Output range, inclusive: from the line containing "next stack. -/" to the line containing "let far := fun". Restate those lines from the data below word for word and only those.
========================================================================
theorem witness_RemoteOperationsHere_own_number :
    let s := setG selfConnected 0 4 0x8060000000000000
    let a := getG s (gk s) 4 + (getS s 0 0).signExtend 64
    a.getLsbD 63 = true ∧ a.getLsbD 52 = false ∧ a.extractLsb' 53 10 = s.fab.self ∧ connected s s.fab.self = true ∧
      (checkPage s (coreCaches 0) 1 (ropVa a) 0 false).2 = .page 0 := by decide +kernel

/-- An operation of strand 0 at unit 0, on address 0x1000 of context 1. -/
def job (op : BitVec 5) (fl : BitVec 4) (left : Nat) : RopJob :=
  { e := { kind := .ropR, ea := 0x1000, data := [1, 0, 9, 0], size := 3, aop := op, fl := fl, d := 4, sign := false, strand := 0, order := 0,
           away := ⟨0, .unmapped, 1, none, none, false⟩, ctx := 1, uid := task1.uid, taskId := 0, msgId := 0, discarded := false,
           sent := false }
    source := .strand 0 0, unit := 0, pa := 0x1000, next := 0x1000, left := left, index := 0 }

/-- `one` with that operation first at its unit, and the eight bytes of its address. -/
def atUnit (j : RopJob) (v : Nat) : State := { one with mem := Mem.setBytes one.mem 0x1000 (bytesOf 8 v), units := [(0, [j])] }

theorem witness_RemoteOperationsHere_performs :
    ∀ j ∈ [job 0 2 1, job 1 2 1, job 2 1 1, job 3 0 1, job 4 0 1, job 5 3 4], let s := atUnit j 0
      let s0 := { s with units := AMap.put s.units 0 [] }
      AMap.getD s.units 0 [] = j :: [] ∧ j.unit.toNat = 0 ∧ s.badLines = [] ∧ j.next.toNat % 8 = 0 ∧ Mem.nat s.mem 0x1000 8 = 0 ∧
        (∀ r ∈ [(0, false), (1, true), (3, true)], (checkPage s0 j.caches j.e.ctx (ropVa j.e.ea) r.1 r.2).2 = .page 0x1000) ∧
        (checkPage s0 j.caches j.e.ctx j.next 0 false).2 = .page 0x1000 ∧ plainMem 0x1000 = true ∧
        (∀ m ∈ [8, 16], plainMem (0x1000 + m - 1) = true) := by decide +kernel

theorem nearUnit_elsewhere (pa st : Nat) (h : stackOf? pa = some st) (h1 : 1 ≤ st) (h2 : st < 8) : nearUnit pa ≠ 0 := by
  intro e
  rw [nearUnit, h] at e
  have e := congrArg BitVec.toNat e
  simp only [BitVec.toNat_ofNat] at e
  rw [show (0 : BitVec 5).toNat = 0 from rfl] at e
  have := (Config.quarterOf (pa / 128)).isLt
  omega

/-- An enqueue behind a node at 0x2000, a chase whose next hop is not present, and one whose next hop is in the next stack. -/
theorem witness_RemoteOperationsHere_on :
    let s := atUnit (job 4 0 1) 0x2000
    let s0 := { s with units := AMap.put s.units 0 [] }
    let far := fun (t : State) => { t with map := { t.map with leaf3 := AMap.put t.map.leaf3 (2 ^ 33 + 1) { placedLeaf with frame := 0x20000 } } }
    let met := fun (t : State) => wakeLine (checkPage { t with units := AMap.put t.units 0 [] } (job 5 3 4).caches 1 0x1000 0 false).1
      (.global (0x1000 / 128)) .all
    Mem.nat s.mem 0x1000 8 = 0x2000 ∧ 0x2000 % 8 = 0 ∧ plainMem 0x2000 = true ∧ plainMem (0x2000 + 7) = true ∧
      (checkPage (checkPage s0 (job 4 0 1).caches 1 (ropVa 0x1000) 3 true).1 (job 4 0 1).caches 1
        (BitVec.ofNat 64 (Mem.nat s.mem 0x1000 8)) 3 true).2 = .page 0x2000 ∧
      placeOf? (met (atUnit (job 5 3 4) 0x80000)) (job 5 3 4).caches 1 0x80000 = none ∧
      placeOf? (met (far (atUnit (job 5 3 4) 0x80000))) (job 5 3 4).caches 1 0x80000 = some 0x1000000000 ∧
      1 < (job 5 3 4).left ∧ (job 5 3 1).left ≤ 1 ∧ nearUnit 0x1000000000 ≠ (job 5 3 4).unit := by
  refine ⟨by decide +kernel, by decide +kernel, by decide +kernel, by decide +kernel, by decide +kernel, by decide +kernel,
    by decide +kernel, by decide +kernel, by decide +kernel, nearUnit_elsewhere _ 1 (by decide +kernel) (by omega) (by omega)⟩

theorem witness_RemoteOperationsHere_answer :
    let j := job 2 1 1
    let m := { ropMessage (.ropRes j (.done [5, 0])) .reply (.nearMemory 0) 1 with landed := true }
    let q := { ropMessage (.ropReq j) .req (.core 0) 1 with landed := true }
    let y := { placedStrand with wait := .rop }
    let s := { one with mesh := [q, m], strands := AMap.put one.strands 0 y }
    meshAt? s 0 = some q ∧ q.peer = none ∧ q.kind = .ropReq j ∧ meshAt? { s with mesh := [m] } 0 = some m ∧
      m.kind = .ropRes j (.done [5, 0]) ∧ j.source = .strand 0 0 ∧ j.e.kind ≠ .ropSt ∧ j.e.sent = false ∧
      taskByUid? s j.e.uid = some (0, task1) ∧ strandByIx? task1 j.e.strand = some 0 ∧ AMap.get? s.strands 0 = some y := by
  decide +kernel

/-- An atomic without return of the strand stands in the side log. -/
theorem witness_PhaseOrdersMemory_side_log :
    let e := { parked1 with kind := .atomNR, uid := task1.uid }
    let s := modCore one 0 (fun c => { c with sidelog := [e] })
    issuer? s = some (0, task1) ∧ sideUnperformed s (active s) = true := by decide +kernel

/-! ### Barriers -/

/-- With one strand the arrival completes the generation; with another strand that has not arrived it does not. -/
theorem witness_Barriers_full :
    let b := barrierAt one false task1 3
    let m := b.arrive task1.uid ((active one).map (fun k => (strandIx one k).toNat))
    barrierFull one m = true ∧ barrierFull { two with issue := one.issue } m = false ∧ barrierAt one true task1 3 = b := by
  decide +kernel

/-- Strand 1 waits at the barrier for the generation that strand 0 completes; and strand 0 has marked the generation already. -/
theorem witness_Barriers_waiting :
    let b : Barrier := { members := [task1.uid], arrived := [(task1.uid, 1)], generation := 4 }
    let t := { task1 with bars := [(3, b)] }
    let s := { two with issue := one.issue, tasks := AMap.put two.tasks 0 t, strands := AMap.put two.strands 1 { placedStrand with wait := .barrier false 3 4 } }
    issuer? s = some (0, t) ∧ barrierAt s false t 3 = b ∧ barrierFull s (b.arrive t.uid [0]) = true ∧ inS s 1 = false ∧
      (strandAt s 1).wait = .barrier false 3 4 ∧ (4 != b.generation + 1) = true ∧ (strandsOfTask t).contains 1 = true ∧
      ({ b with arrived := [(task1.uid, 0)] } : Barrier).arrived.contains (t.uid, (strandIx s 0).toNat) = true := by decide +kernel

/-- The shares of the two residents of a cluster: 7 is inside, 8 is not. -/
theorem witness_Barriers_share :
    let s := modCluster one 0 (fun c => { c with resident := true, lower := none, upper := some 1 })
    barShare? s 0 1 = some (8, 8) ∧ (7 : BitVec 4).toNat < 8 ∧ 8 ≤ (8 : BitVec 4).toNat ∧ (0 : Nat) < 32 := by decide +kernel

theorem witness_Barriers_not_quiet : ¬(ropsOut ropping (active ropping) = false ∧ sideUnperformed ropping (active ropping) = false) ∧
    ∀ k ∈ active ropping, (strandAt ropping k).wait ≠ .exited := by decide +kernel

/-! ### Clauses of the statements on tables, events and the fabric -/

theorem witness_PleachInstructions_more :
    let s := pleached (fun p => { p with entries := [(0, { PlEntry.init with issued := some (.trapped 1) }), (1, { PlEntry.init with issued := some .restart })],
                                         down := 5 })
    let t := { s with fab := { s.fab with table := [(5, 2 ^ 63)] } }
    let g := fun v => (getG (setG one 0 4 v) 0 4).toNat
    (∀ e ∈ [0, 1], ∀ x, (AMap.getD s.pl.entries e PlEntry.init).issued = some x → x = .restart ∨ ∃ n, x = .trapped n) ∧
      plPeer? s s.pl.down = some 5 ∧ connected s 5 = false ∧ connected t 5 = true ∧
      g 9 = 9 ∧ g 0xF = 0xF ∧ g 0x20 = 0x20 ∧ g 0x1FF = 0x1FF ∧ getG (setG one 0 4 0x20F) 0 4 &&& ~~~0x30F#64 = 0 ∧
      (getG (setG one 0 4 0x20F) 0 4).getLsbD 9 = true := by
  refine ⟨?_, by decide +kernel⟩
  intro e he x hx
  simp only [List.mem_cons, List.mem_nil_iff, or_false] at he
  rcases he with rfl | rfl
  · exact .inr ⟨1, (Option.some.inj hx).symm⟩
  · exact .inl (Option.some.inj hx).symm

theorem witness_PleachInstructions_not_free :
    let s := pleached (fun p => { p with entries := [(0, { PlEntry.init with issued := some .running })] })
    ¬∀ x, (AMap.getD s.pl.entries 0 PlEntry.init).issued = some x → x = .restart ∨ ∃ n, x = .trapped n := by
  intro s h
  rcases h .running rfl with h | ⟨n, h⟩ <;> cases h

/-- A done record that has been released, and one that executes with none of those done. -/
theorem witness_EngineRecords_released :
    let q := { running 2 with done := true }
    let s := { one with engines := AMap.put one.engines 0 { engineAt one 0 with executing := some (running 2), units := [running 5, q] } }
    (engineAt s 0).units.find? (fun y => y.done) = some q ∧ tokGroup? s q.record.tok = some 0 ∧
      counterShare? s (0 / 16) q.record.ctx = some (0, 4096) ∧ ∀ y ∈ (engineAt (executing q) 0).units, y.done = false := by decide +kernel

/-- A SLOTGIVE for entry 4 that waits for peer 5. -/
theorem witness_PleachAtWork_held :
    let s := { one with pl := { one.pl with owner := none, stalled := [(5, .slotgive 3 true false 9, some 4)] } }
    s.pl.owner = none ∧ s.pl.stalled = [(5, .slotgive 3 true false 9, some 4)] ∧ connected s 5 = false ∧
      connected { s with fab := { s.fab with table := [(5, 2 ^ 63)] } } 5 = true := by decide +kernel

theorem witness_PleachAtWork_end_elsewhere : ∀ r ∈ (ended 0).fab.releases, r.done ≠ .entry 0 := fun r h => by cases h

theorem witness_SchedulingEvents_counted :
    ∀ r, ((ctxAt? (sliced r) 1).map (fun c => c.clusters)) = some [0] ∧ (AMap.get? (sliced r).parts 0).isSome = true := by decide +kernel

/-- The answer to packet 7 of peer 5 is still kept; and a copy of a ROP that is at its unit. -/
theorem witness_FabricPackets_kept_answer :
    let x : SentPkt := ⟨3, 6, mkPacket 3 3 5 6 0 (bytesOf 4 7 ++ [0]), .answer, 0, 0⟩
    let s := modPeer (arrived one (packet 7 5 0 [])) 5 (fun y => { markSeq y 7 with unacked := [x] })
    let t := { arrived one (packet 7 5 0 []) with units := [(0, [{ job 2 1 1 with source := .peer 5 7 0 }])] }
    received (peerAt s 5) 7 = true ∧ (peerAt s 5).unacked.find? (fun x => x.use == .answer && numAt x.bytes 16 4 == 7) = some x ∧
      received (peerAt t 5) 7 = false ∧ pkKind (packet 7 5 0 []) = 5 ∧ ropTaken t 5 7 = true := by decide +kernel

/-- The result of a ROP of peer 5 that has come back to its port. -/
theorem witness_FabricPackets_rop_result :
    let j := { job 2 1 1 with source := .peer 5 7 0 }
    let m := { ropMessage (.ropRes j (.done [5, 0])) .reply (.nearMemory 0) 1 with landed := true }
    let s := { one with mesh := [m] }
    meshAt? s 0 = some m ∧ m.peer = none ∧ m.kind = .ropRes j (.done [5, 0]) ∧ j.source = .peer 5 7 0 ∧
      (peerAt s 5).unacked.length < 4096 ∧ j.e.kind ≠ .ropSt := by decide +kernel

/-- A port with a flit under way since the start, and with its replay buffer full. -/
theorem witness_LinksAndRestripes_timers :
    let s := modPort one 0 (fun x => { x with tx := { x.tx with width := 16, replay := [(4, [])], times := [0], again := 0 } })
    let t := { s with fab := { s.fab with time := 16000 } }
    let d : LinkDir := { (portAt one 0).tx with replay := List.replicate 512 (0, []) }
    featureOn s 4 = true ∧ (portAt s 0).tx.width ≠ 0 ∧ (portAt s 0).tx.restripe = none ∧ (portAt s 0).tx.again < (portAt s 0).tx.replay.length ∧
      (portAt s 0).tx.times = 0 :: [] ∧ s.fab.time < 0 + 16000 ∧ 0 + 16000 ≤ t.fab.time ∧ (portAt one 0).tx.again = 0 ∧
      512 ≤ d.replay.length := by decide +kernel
========================================================================
RESULT BELOW -
/-- An enqueue behind a node at 0x2000, a chase whose next hop is not present, and one whose next hop is in the next stack. -/
theorem witness_RemoteOperationsHere_on :
    let s := atUnit (job 4 0 1) 0x2000
    let s0 := { s with units := AMap.put s.units 0 [] }
    let far := fun (t : State) => { t with map := { t.map with leaf3 := AMap.put t.map.leaf3 (2 ^ 33 + 1) { placedLeaf with frame := 0x20000 } } }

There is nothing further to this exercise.